Versorgungsleistungen, die das Kind aufgrund einer Vermögensübergabe im Wege vorweggenommener Erbfolge aus den Erträgen des übergebenen Vermögens an den nicht für dieses Kind kindergeldberechtigten Vermögensübergeber leistet, sind bei der Bemessungsgrundlage für den Jahresgrenzbetrag (§ 32 Abs. 4 Satz 2 EStG) zu berücksichtigen.

Nach § 32 Abs. 4 Nr. 2 Buchst. a i.V.m. Satz 2 EStG war ein über 18 Jahre altes, in Berufsausbildung befindliches Kind beim Kindergeld nicht mehr zu berücksichtigen, wenn es „Einkünfte und Bezüge, die zur Bestreitung des Unterhalts oder der Berufsausbildung bestimmt oder geeignet sind“ erhält, die einen Grenzbetrag überschreiten.
In dem hier vom Bundesfinanzhof entschiedenen Fall überstiegen die von der Tochter A erzielten Einkünfte aus der an sie im Rahmen einer vorweggenommenen Erbfolge übertragenen Beteiligung an der GbR diese Grenzbeträge; berücksichtigt man dagegen die auf die Tochter entfallenden Versorgungsleistungen als Abzugsposten, wurden die Grenzbeträge jedoch nicht überschritten.
Der Begriff der Einkünfte i.S. von § 32 Abs. 4 Satz 2 EStG entspricht dem in § 2 Abs. 2 EStG gesetzlich definierten Begriff und ist je nach Einkunftsart als Gewinn oder als Über-schuss der Einnahmen über die Werbungskosten zu verstehen.
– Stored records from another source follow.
-- ==== Sys2Proof/Laws/Cells.lean ====
section
/-! SUPPORT. Sparse storage: reading after writing, and the canonical form. -/

namespace Sys2Proof.Machine

variable {α : Type}

theorem cellsFind_erase_same (l : List (Nat × α)) (k : Nat) : cellsFind (cellsErase l k) k = none := by
  induction l with
  | nil => rfl
  | cons e l ih => simp only [cellsErase]; split <;> simp_all [cellsFind]

theorem cellsFind_erase_ne (l : List (Nat × α)) {k j : Nat} (h : k ≠ j) :
    cellsFind (cellsErase l k) j = cellsFind l j := by
  induction l with
  | nil => rfl
  | cons e l ih => simp only [cellsErase]; split <;> simp_all [cellsFind]

theorem cellsFind_insert_same (l : List (Nat × α)) (k : Nat) (x : α) :
    cellsFind (cellsInsert l k x) k = some x := by
  induction l with
  | nil => simp [cellsInsert, cellsFind]
  | cons e l ih => simp only [cellsInsert]; (repeat' split) <;> simp_all [cellsFind]

theorem cellsFind_insert_ne (l : List (Nat × α)) {k j : Nat} (x : α) (h : k ≠ j) :
    cellsFind (cellsInsert l k x) j = cellsFind l j := by
  induction l with
  | nil => simp [cellsInsert, cellsFind, h]
  | cons e l ih => simp only [cellsInsert]; (repeat' split) <;> simp_all [cellsFind]

theorem cellsGet_put_same [DecidableEq α] (d : α) (l : List (Nat × α)) (k : Nat) (x : α) :
    cellsGet d (cellsPut d l k x) k = x := by
  simp only [cellsGet, cellsPut]
  split <;> simp_all [cellsFind_erase_same, cellsFind_insert_same]

theorem cellsGet_put_ne [DecidableEq α] (d e : α) (l : List (Nat × α)) {k j : Nat} (x : α) (h : k ≠ j) :
    cellsGet e (cellsPut d l k x) j = cellsGet e l j := by
  simp only [cellsGet, cellsPut]
  split <;> simp [cellsFind_erase_ne l h, cellsFind_insert_ne l x h]

theorem cellsWfFrom_mono [DecidableEq α] {d : α} {l : List (Nat × α)} {a b : Nat} (hab : a ≤ b)
    (h : cellsWfFrom d b l = true) : cellsWfFrom d a l = true := by
  cases l with
  | nil => rfl
  | cons e l => simp_all [cellsWfFrom] <;> omega

theorem cellsWfFrom_erase [DecidableEq α] (d : α) (l : List (Nat × α)) (lo k : Nat)
    (h : cellsWfFrom d lo l = true) : cellsWfFrom d lo (cellsErase l k) = true := by
  induction l generalizing lo with
  | nil => rfl
  | cons e l ih =>
    simp only [cellsWfFrom, Bool.and_eq_true, decide_eq_true_eq] at h
    simp only [cellsErase]
    split
    · exact ih lo (cellsWfFrom_mono (by omega) h.2)
    · simp [cellsWfFrom, h.1, ih _ h.2]

theorem cellsWfFrom_insert [DecidableEq α] (d : α) (l : List (Nat × α)) (lo k : Nat) (x : α)
    (hx : x ≠ d) (hk : lo ≤ k) (h : cellsWfFrom d lo l = true) :
    cellsWfFrom d lo (cellsInsert l k x) = true := by
  induction l generalizing lo with
  | nil => simp [cellsInsert, cellsWfFrom, hx, hk]
  | cons e l ih =>
    simp only [cellsWfFrom, Bool.and_eq_true, decide_eq_true_eq] at h
    simp only [cellsInsert]
    split
    · simp_all [cellsWfFrom]
    · split
      · simp_all [cellsWfFrom] <;> omega
      · simp only [cellsWfFrom, Bool.and_eq_true, decide_eq_true_eq]
        exact ⟨h.1, ih _ (by omega) h.2⟩

/-- Writing a cell keeps the canonical form. -/
theorem cellsWf_put [DecidableEq α] (d : α) (l : List (Nat × α)) (k : Nat) (x : α)
    (h : cellsWf d l = true) : cellsWf d (cellsPut d l k x) = true := by
  simp only [cellsWf, cellsPut] at *
  split
  · exact cellsWfFrom_erase d l 0 k h
  · exact cellsWfFrom_insert d l 0 k x (by assumption) (Nat.zero_le _) h

theorem cellsErase_filter (l : List (Nat × α)) (k : Nat) (p : Nat → Bool) (h : p k = false) :
    (cellsErase l k).filter (fun e => p e.1) = l.filter (fun e => p e.1) := by
  induction l with
  | nil => rfl
  | cons e l ih => simp only [cellsErase]; split <;> simp_all [List.filter_cons]

theorem cellsInsert_filter (l : List (Nat × α)) (k : Nat) (x : α) (p : Nat → Bool) (h : p k = false) :
    (cellsInsert l k x).filter (fun e => p e.1) = l.filter (fun e => p e.1) := by
  induction l with
  | nil => simp [cellsInsert, h]
  | cons e l ih => simp only [cellsInsert]; (repeat' split) <;> simp_all [List.filter_cons]

/-- A filter that drops the key does not see a write to it. -/
theorem cellsPut_filter [DecidableEq α] (d : α) (l : List (Nat × α)) (k : Nat) (x : α) (p : Nat → Bool)
    (h : p k = false) : (cellsPut d l k x).filter (fun e => p e.1) = l.filter (fun e => p e.1) := by
  simp only [cellsPut]
  split
  · exact cellsErase_filter l k p h
  · exact cellsInsert_filter l k x p h

/-- What a filter keeps reads the same. -/
theorem cellsGet_filter (d : α) (l : List (Nat × α)) (k : Nat) (p : Nat → Bool) (h : p k = true) :
    cellsGet d (l.filter (fun e => p e.1)) k = cellsGet d l k := by
  have hf : cellsFind (l.filter (fun e => p e.1)) k = cellsFind l k := by
    induction l with
    | nil => rfl
    | cons e l ih =>
      simp only [List.filter_cons]
      by_cases he : e.1 = k
      · simp [he, h, cellsFind]
      · split <;> simp [cellsFind, he, ih]
  simp [cellsGet, hf]

end Sys2Proof.Machine
end

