/-! ### `State.raise` -/

@[simp] theorem State.raise_mem (s : State) (n : Nat) : (s.raise n).mem = s.mem := State.setFBit_mem _ _ _ _ _
@[simp] theorem State.raise_latches (s : State) (n : Nat) : (s.raise n).latches = s.latches := State.setFBit_latches _ _ _ _ _
@[simp] theorem State.raise_holds (s : State) (n : Nat) : (s.raise n).holds = s.holds := State.setFBit_holds _ _ _ _ _
@[simp] theorem State.raise_readData (s : State) (n : Nat) : (s.raise n).readData = s.readData := State.setFBit_readData _ _ _ _ _
@[simp] theorem State.raise_busError (s : State) (n : Nat) : (s.raise n).busError = s.busError := State.setFBit_busError _ _ _ _ _
@[simp] theorem State.raise_tick (s : State) (n : Nat) : (s.raise n).tick = s.tick := State.setFBit_tick _ _ _ _ _
@[simp] theorem State.raise_drawn (s : State) (n : Nat) : (s.raise n).drawn = s.drawn := State.setFBit_drawn _ _ _ _ _
@[simp] theorem State.raise_sys (s : State) (n : Nat) : (s.raise n).sys = s.sys := State.setFBit_sys _ _ _ _ _
@[simp] theorem State.raise_harts (s : State) (n : Nat) : (s.raise n).harts = s.harts := State.setFBit_harts _ _ _ _ _
@[simp] theorem State.raise_images (s : State) (n : Nat) : (s.raise n).images = s.images := State.setFBit_images _ _ _ _ _
@[simp] theorem State.raise_lpe (s : State) (n : Nat) : (s.raise n).lpe = s.lpe := State.setFBit_lpe _ _ _ _ _
@[simp] theorem State.raise_cln (s : State) (n : Nat) : (s.raise n).cln = s.cln := State.setFBit_cln _ _ _ _ _
@[simp] theorem State.raise_prt (s : State) (n : Nat) : (s.raise n).prt = s.prt := State.setFBit_prt _ _ _ _ _
@[simp] theorem State.raise_veh (s : State) (n : Nat) : (s.raise n).veh = s.veh := State.setFBit_veh _ _ _ _ _
@[simp] theorem State.raise_alc (s : State) (n : Nat) : (s.raise n).alc = s.alc := State.setFBit_alc _ _ _ _ _
@[simp] theorem State.raise_thm (s : State) (n : Nat) : (s.raise n).thm = s.thm := State.setFBit_thm _ _ _ _ _
@[simp] theorem State.raise_mtr (s : State) (n : Nat) : (s.raise n).mtr = s.mtr := State.setFBit_mtr _ _ _ _ _
@[simp] theorem State.raise_bil (s : State) (n : Nat) : (s.raise n).bil = s.bil := State.setFBit_bil _ _ _ _ _
@[simp] theorem State.raise_sig (s : State) (n : Nat) : (s.raise n).sig = s.sig := State.setFBit_sig _ _ _ _ _
@[simp] theorem State.raise_sfy (s : State) (n : Nat) : (s.raise n).sfy = s.sfy := State.setFBit_sfy _ _ _ _ _
@[simp] theorem State.raise_rng (s : State) (n : Nat) : (s.raise n).rng = s.rng := State.setFBit_rng _ _ _ _ _
@[simp] theorem State.raise_est (s : State) (n : Nat) : (s.raise n).est = s.est := State.setFBit_est _ _ _ _ _
@[simp] theorem State.raise_lsw (s : State) (n : Nat) : (s.raise n).lsw = s.lsw := State.setFBit_lsw _ _ _ _ _
@[simp] theorem State.raise_time (s : State) (n : Nat) : (s.raise n).time = s.time := State.setFBit_time _ _ _ _ _
@[simp] theorem State.raise_host (s : State) (n : Nat) : (s.raise n).host = s.host := State.setFBit_host _ _ _ _ _
@[simp] theorem State.raise_eth (s : State) (n : Nat) : (s.raise n).eth = s.eth := State.setFBit_eth _ _ _ _ _
@[simp] theorem State.raise_sto (s : State) (n : Nat) : (s.raise n).sto = s.sto := State.setFBit_sto _ _ _ _ _
@[simp] theorem State.raise_cans (s : State) (n : Nat) : (s.raise n).cans = s.cans := State.setFBit_cans _ _ _ _ _
@[simp] theorem State.raise_dkl (s : State) (n : Nat) : (s.raise n).dkl = s.dkl := State.setFBit_dkl _ _ _ _ _
@[simp] theorem State.raise_pending (s : State) (n : Nat) : (s.raise n).pending = s.pending := State.setFBit_pending _ _ _ _ _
Er-zielt das Kind Einkünfte aus nichtselbständiger Arbeit, sind daher von den Einnahmen die Werbungskosten abzuziehen1.
Darüber hinaus sind nach der Entscheidung des Bundesverfassungsgerichts vom 11. Januar 20052 im Wege verfassungskonformer Auslegung des § 32 Abs. 4 Satz 2 EStG Einkünfte –ebenso wie die Bezüge– nur zu berücksichtigen, soweit sie zur Bestreitung des Unterhalts und der Berufsausbildung bestimmt oder geeignet sind. Es ist jeweils im Einzelfall zu prüfen, welche Teile der Ein-künfte i.S. des § 2 Abs. 2 EStG wegen eines sonst vorliegenden Grundrechtsverstoßes im Wege verfassungskonformer Einschränkung nicht angesetzt werden dürfen3.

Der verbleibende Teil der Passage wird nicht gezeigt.